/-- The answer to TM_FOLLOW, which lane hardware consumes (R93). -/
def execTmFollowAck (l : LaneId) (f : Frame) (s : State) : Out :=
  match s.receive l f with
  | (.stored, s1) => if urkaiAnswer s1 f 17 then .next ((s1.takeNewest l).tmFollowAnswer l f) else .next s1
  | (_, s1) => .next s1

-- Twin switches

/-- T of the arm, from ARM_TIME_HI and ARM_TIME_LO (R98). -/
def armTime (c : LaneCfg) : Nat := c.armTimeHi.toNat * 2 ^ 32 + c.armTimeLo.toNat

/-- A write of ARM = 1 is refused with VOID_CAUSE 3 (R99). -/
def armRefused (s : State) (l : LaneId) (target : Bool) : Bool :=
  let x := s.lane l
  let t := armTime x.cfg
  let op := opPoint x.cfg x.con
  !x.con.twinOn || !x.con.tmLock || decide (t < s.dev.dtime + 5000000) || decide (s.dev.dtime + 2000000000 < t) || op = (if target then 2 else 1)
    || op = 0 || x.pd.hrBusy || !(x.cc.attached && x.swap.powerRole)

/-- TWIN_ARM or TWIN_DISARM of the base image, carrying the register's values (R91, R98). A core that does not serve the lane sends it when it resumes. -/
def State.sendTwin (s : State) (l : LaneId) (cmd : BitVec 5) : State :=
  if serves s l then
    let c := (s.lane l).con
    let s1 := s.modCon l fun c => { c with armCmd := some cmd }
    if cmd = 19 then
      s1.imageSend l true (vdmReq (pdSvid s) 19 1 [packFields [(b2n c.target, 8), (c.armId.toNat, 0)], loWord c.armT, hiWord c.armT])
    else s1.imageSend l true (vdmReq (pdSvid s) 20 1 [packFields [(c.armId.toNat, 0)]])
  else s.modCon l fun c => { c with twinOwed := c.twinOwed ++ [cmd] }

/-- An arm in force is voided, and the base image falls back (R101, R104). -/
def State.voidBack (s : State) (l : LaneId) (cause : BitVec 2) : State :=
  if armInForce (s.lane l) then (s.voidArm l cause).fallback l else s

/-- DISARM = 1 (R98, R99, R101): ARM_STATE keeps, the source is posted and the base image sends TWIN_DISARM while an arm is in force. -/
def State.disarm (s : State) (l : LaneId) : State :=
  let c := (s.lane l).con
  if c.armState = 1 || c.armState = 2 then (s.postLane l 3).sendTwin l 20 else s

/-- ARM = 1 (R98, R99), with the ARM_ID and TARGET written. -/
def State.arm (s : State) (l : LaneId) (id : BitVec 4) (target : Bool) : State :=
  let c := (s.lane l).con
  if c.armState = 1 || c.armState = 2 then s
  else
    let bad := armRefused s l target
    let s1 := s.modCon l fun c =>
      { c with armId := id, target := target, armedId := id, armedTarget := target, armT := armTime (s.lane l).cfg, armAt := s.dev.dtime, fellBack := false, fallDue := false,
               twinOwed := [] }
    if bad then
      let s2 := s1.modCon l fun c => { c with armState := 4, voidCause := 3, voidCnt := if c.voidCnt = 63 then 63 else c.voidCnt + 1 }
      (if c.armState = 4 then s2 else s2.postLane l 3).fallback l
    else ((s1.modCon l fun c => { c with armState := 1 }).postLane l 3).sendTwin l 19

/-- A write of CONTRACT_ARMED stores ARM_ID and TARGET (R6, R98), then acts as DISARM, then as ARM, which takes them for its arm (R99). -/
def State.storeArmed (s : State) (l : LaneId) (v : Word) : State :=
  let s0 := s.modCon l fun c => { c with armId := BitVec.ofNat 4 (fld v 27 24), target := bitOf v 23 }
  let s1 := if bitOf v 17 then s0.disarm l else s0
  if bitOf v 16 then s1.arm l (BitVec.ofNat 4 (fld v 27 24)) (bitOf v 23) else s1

----

◆ What to work on
In the material above, locate the line containing "def State.disarm (s" and the line containing "arm (R99). -/". Transcribe exactly those two lines and every line between them, and nothing more.

◆ Task result
def State.disarm (s : State) (l : LaneId) : State :=
  let c := (s.lane l).con
  if c.armState = 1 || c.armState = 2 then (s.postLane l 3).sendTwin l 20 else s

/-- ARM = 1 (R98, R99), with the ARM_ID and TARGET written. -/
def State.arm (s : State) (l : LaneId) (id : BitVec 4) (target : Bool) : State :=
  let c := (s.lane l).con
  if c.armState = 1 || c.armState = 2 then s
  else
    let bad := armRefused s l target
    let s1 := s.modCon l fun c =>
      { c with armId := id, target := target, armedId := id, armedTarget := target, armT := armTime (s.lane l).cfg, armAt := s.dev.dtime, fellBack := false, fallDue := false,
               twinOwed := [] }
    if bad then
      let s2 := s1.modCon l fun c => { c with armState := 4, voidCause := 3, voidCnt := if c.voidCnt = 63 then 63 else c.voidCnt + 1 }
      (if c.armState = 4 then s2 else s2.postLane l 3).fallback l
    else ((s1.modCon l fun c => { c with armState := 1 }).postLane l 3).sendTwin l 19

/-- A write of CONTRACT_ARMED stores ARM_ID and TARGET (R6, R98), then acts as DISARM, then as ARM, which takes them for its arm (R99). -/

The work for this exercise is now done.